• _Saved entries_
┄┄┄┄┄┄┄┄┄┄

/-- The command of a key code and action (R201, R202). -/
def decodeKey (n : StationId) (code action : Byte) : Instr :=
  if action = 0 ∨ action = 1 then
    let press := decide (action = 1)
    match code with
    | 0x01 => .playPedal n press
    | 0x02 => .fwdPedal n press
    | 0x03 => .backPedal n press
    | 0x10 => .doneKey n press
    | 0x11 => .returnKey n press
    | 0x12 => .readyKey n press
    | 0x13 => .noteKey n press
    | _ => .keyUnknown n code action
  else .keyUnknown n code action

/-- The packet that the bytes received since the search for a start byte began are cut into: the bytes after the first
0xB5; `none` while the port still searches (R126). -/
def packetOf (received : List Byte) : Option (List Byte) :=
  match received.dropWhile fun b => decide (b ≠ 0xB5) with
  | _ :: packet => some packet
  | [] => none

/-- A packet with these bytes after its start byte is still being received. -/
def packetOpen : List Byte → Bool
  | [] => true
  | kind :: rest =>
    match packetLength kind with
    | some len => decide (rest.length < len + 2)
    | none => false

/-- A packet with these bytes after its start byte is discarded at the last of them: its kind is no upstream kind, or it is
whole and its check does not agree. -/
def packetBad : List Byte → Bool
  | [] => false
  | kind :: rest =>
    match packetLength kind with
    | some len => decide (rest.length = len + 2) && decide (rest.drop len ≠ checkBytes (kind :: rest.take len))
    | none => rest.isEmpty

/-- A packet is being received after these bytes. -/
def receivingPacket (received : List Byte) : Bool := (packetOf received).any packetOpen

/-- The last of these bytes makes the packet they are cut into one to discard. -/
def receivedBad (received : List Byte) : Bool := (packetOf received).any packetBad

/-- The command of a packet body, for the body length its kind fixes. -/
def decodeBody (n : StationId) : List Byte → Option Instr
  | [model] => some (.alive n model)
  | [code, action] => some (decodeKey n code action)
  | _ => none

/-- The command that the last of a packet's bytes after its start byte brings for station `n`: what a valid packet does, or
STATION_PACKET_INVALID; `none` while the packet is not whole, and after its discard. -/
def decodePacket (n : StationId) (packet : List Byte) : Option Instr :=
  if packetBad packet then some (.stationPacketInvalid ⟨n, 0xB5 :: packet⟩ false)
  else
    match packet with
    | [] => none
    | kind :: rest =>
      match packetLength kind with
      | some len => if rest.length = len + 2 then decodeBody n (rest.take len) else none
      | none => none

end Sys2Proof
end

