-- ==== Sys2Proof/Machine/SessionTable.lean ====
section
/-! DEFINITION. The session table: numbering (R23), SESSION notices (R30), the end of the taking of frames (R3, R26, R28),
gap runs (R38, R39), the settling of frames (R35), completion at the drain (R27) and freeing (R29). -/

namespace Sys2Proof.Machine

/-! ### Numbers (R23) -/

/-- The session number after `last`, skipping numbers in use; a free one is found within 17 tries. -/
def nextSessionNumber (used : Nat → Bool) (last : Nat) : Nat → Nat
  | 0 => if last = 65535 then 1 else last + 1
  | k + 1 =>
    let n := if last = 65535 then 1 else last + 1
    if used n then nextSessionNumber used n k else n

/-- The number OPEN_SESSION gives. -/
def State.issueSession (s : State) : Nat := nextSessionNumber (fun n => (s.session? n).isSome) s.lastSession 16

/-! ### SESSION notices (R30) -/

/-- Events of a SESSION notice, in the order of R30. -/
inductive SessionEvent where
  | recording | closing | closed | freed
deriving DecidableEq, Repr

def SessionEvent.code : SessionEvent → Nat
  | .recording => 0 | .closing => 1 | .closed => 2 | .freed => 3

/-- The contents of a SESSION notice. -/
def sessionContents (x : Session) (e : SessionEvent) : List Byte :=
  u16 x.number ++ u8 x.channel.val ++ u8 e.code ++ u8 x.phase.code ++ opt8 (x.closeReason.map (·.code))
    ++ opt32 x.firstStored ++ opt32 x.lastFrame ++ opt32 x.storedHead ++ u16 x.takeCount

/-- A SESSION notice for the session as it stands. -/
def State.raiseSession (s : State) (n : Nat) (e : SessionEvent) : State :=
  match s.session? n with
  | some x => s.raise .session (.session n) (sessionContents x e)
  | none => s

/-! ### Recording starts (R15, R25) -/

/-- An ARMED session starts recording at its first stored frame, with its first take (R15, R25, R48).  DESIGN CHOICE: the
SESSION notice comes before the first take opens (notes/assumptions/45.md). -/
def State.startRecording (s : State) (c : ChannelId) (n first : Nat) : State :=
  let s := s.modChannel c fun ch => { ch with phase := .recording, ring := [] }
  let s := s.modSession n fun x => { x with phase := .recording, firstStored := some first }
  (s.raiseSession n .recording).openFirstTake n first

/-! ### The end of the taking of frames -/

/-- A channel goes to OFF (R1, R3, R27).  Its arrived head, last frame and detector stay as the session left them
(notes/assumptions/25.md). -/
def Channel.off (ch : Channel) : Channel :=
  { ch with phase := .off, session := none, startMode := none, ring := [], fifo := [] }

/-- The current read-back entry of channel `c` plays from session `n`. -/
def State.playsFrom (s : State) (c : ChannelId) (n : Nat) : Bool :=
  (s.readback.get c).current.any fun k => decide (k.entry.session = n)

/-- A session freed, in the order of R29.  An entry that plays from it ends short while the session is in the table; what
starts after that entry is resolved once the number is out of use (R155; notes/assumptions/26.md). -/
def State.freeSession (s : State) (n : Nat) : State :=
  match s.session? n with
  | none => s
  | some x =>
    let c := x.channel
    let s := (s.modStore fun st => st.freeChain n).checkCondition
    let s := (s.freeMarks n).freeRanges n
    let plays := s.playsFrom c n
    let before := (s.readback.get c).outstanding
    let s := if plays then s.finishEntry c .endedShort else s
    let s := if s.exporter.phase = .streaming ∧ s.exporter.session = n then s.endExport .short else s
    let s := s.modExporter fun e => { e with resume := e.resume.filter fun r => r.session ≠ n }
    let s := s.setSessions (s.sessions.filter fun y => y.number ≠ n)
    let s := if plays then s.startAfter c before else s
    s.raise .session (.session n) (sessionContents x .freed)

/-- A CLOSED session that holds no unreleased take is freed (R29). -/
def State.freeIfDone (s : State) (n : Nat) : State :=
  match s.session? n with
  | some x => if x.phase = .closed ∧ (s.takesOf n).isEmpty then s.freeSession n else s
  | none => s

/-- An ARMED session closes and is freed at once (R3, R26, R28); `last` is its last frame, set at the limit alone. -/
def State.closeArmed (s : State) (c : ChannelId) (n : Nat) (why : CloseReason) (last : Option Nat) : State :=
  let s := s.modChannel c fun ch => { ch.off with assembler := [], lastFrame := last }
  let s := s.modSession n fun x =>
    { x with phase := .closed, closeReason := some why, reserved := false, lastFrame := last }
  s.freeIfDone n

/-- A RECORDING session stops taking frames at its arrived head (R3, R26, R28, R80, R100). -/
def State.stopTaking (s : State) (c : ChannelId) (n : Nat) (why : CloseReason) : State :=
  let last := s.arrivedOf n
  let s := s.modChannel c fun ch => { ch with phase := .closing, assembler := [], lastFrame := last }
  let s := s.modSession n fun x => { x with phase := .closing, closeReason := some why, lastFrame := last }
  let s := match last with | some e => (s.moveMarks n e).fitRanges n e | none => s
  s.raiseSession n .closing

/-! ### Gap runs (R38, R39) -/

/-- The contents of a GAP notice: growing 0, ended 1 (R39). -/
def gapContents (x : Session) (g : GapRun) (ended : Bool) : List Byte :=
  u16 x.number ++ u8 x.channel.val ++ u8 g.cause.code ++ u32 g.first ++ u32 g.length ++ num16 g.mark
    ++ u8 (if ended then 1 else 0)

/-- A growing run ends, and is reported. -/
def State.endGap (s : State) (n : Nat) : State :=
  match s.session? n with
  | some x =>
    match x.gapRun with
    | some g =>
      (s.modSession n fun y => { y with gapRun := none }).raise .gap (.session n) (gapContents x g true)
    | none => s
  | none => s

/-- The GAP mark of a run that begins at `f` (R38, R75). -/
def gapMark (n f : Nat) (cause : LostCause) : Mark :=
  { plainMark n f .gap .device with length := some 1, cause := some cause }

/-- A run begins at a lost frame: its mark, unless it begins below the trim point, and its notice. -/
def State.beginGap (s : State) (n f : Nat) (cause : LostCause) : State :=
  match s.session? n with
  | some x =>
    let r : State × Option Nat :=
      if f < x.trimPoint.getD 0 then (s, none)
      else
        let a := s.addMark (gapMark n f cause)
        (a.1, a.2.number?)
    let g : GapRun := ⟨cause, f, 1, r.2⟩
    (r.1.modSession n fun y => { y with gapRun := some g }).raise .gap (.session n) (gapContents x g false)
  | none => s

/-- The growing run and its mark lengthened by 1. -/
def State.growGap (s : State) (n : Nat) (g : GapRun) : State :=
  let s := s.modSession n fun y => { y with gapRun := some { g with length := g.length + 1 } }
  match g.mark with
  | some k =>
    s.setMarks (s.marks.map fun m =>
      if m.session = n ∧ m.number = k then { m with length := some (g.length + 1) } else m)
  | none => s

/-- The gap accounting of a frame settled as lost. -/
def State.gapLost (s : State) (n f : Nat) (cause : LostCause) : State :=
  match s.session? n with
  | some x =>
    match x.gapRun with
    | some g => if g.cause = cause then s.growGap n g else (s.endGap n).beginGap n f cause
    | none => s.beginGap n f cause
  | none => s

/-! ### Settling (R35) -/

/-- The lost count of a cause raised by one. -/
def Session.countLost (x : Session) : LostCause → Session
  | .input => { x with lostInput := x.lostInput + 1 }
  | .storeFull => { x with lostFull := x.lostFull + 1 }
  | .storeBusy => { x with lostBusy := x.lostBusy + 1 }

/-- A frame settled by the end of its transfer. -/
def State.settleStored (s : State) (n f : Nat) : State :=
  ((s.modSession n fun x => { x with storedHead := some f }).endGap n).trimStore n

/-- A frame settled as lost. -/
def State.settleLost (s : State) (n f : Nat) (cause : LostCause) : State :=
  let s := s.modSession n fun x => { x.countLost cause with storedHead := some f }
  ((s.gapLost n f cause).countLost n f).trimStore n

/-! ### Completion at the drain (R27) -/

/-- The session of a CLOSING channel whose capture FIFO has drained is completed. -/
def State.completeSession (s : State) (c : ChannelId) (n : Nat) : State :=
  let s := (s.endGap n).closeFinalTake n
  let last := match s.session? n with | some x => x.lastFrame | none => none
  let s := s.closeOpenRanges n last
  let s := (s.modSession n fun x => { x with phase := .closed }).raiseSession n .closed
  (s.modChannel c Channel.off).freeIfDone n

end Sys2Proof.Machine
end

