-- ==== Sys2Proof/Certificates/Slice0/Obligations.lean ====
section
/-! DEFINITION. The statements for the provers.  Each docstring names the rules it formalises; a request command is `Taken` when
the part is READY and the link is free for it (R179), and `offLine` compares states apart from what sending alone moves. -/

open Sys2Proof Sys2Proof.Machine

/-! ### The machine as a whole -/

/-- A step takes the command at the front of the queue and runs it with the queue's rest (model: notes/assumptions/6.md). -/
def Obligations.StepRunsFrontCommand : Prop :=
  ∀ (c : Instr) (rest : List Instr) (s : State), s.pending = c :: rest → step s = exec c { s with pending := rest }

/-- With no command waiting a step lets one millisecond pass: the running timers advance, each held at the value its event falls
due at, and nothing else moves.  The model's choice (notes/assumptions/1.md). -/
def Obligations.EmptyQueuePassesAMillisecond : Prop :=
  ∀ s : State, s.pending = [] → ∃ t, step s = .next t
    ∧ (∀ c, t.channels.get c =
        { s.channels.get c with
          inputLossTimer := min 48 ((s.channels.get c).inputLossTimer + 1)
          lostTick := (s.channels.get c).lostTick.map fun k => min 16 (k + 1) })
    ∧ (∀ n, t.stations.get n =
        { s.stations.get n with
          silenceTimer := (s.stations.get n).silenceTimer.map fun k => min 1000 (k + 1)
          reclaimTimer := (s.stations.get n).reclaimTimer.map fun k => min 600000 (k + 1)
          frameTimer := (s.stations.get n).frameTimer.map fun k => min 16 (k + 1)
          stateTimer := (s.stations.get n).stateTimer.map fun k => min 1000 (k + 1) })
    ∧ t.link = { s.link with messageTimer := s.link.messageTimer.map fun k => min 20 (k + 1) }
    ∧ t.arbiter = { s.arbiter with refreshTimer := min 1 (s.arbiter.refreshTimer + 1) }
    ∧ t = { s with channels := t.channels, stations := t.stations, link := t.link, arbiter := t.arbiter }

/-- No command touches the queue of waiting commands. -/
def Obligations.CommandsKeepTheQueue : Prop :=
  ∀ (c : Instr) (s t : State), exec c s = .next t → t.pending = s.pending

/-- No command is refused, and only the ends of frame transfers can stop the part: the model's faults for a slot outside the
store (R31) and for contents the spec does not give (R45), its choice by notes/assumptions/7.md. -/
def Obligations.OnlyTransferEndsCanStop : Prop :=
  ∀ (c : Instr) (s : State), (∀ r, exec c s ≠ .refused r)
    ∧ ∀ f, exec c s = .fault f →
      (c = .captureTransferEnd ∧ f = .outsideStore) ∨ c = .stationReaderTransferEnd ∨ c = .readbackReaderTransferEnd
        ∨ c = .exportReaderTransferEnd

/-- The audio store and the session table agree after every step from a state in which they agree: the SDRAM in canonical form,
every block on the free list or in exactly one chain (R32), one chain for each session, at most 16 sessions of distinct
numbers (R23). -/
def Obligations.StoreInvariantKept : Prop :=
  ∀ s t : State, s.StoreInv → step s = .next t → t.StoreInv

/-- The store invariant and the dispatch invariant hold at reset, with the straps and the empty memory the model chose
(notes/assumptions/5.md, 7.md). -/
def Obligations.StoreInvariantAtReset : Prop := State.reset.StoreInv ∧ State.reset.DispatchInv

/-- After every step from a state in which they do, the dispatch queue holds exactly the QUEUED takes, once each and in class order,
and the station lists exactly the ASSIGNED and IN_WORK takes, each in the list of the station it names (R104, with R46 and
R115). -/
def Obligations.DispatchInvariantKept : Prop :=
  ∀ s t : State, s.DispatchInv → step s = .next t → t.DispatchInv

┄┄┄┄┄┄┄┄┄┄

• _WHAT YOU ARE ASKED TO DO_
Starting at the first line of the data above, please restate word for word every line up to and including the one that holds "0x13 => .noteKey n press", and add nothing else.

• _OUTPUT OF THE TASK_
/-- The command of a key code and action (R201, R202). -/
def decodeKey (n : StationId) (code action : Byte) : Instr :=
  if action = 0 ∨ action = 1 then
    let press := decide (action = 1)
    match code with
    | 0x01 => .playPedal n press
    | 0x02 => .fwdPedal n press
    | 0x03 => .backPedal n press
    | 0x10 => .doneKey n press
    | 0x11 => .returnKey n press
    | 0x12 => .readyKey n press
    | 0x13 => .noteKey n press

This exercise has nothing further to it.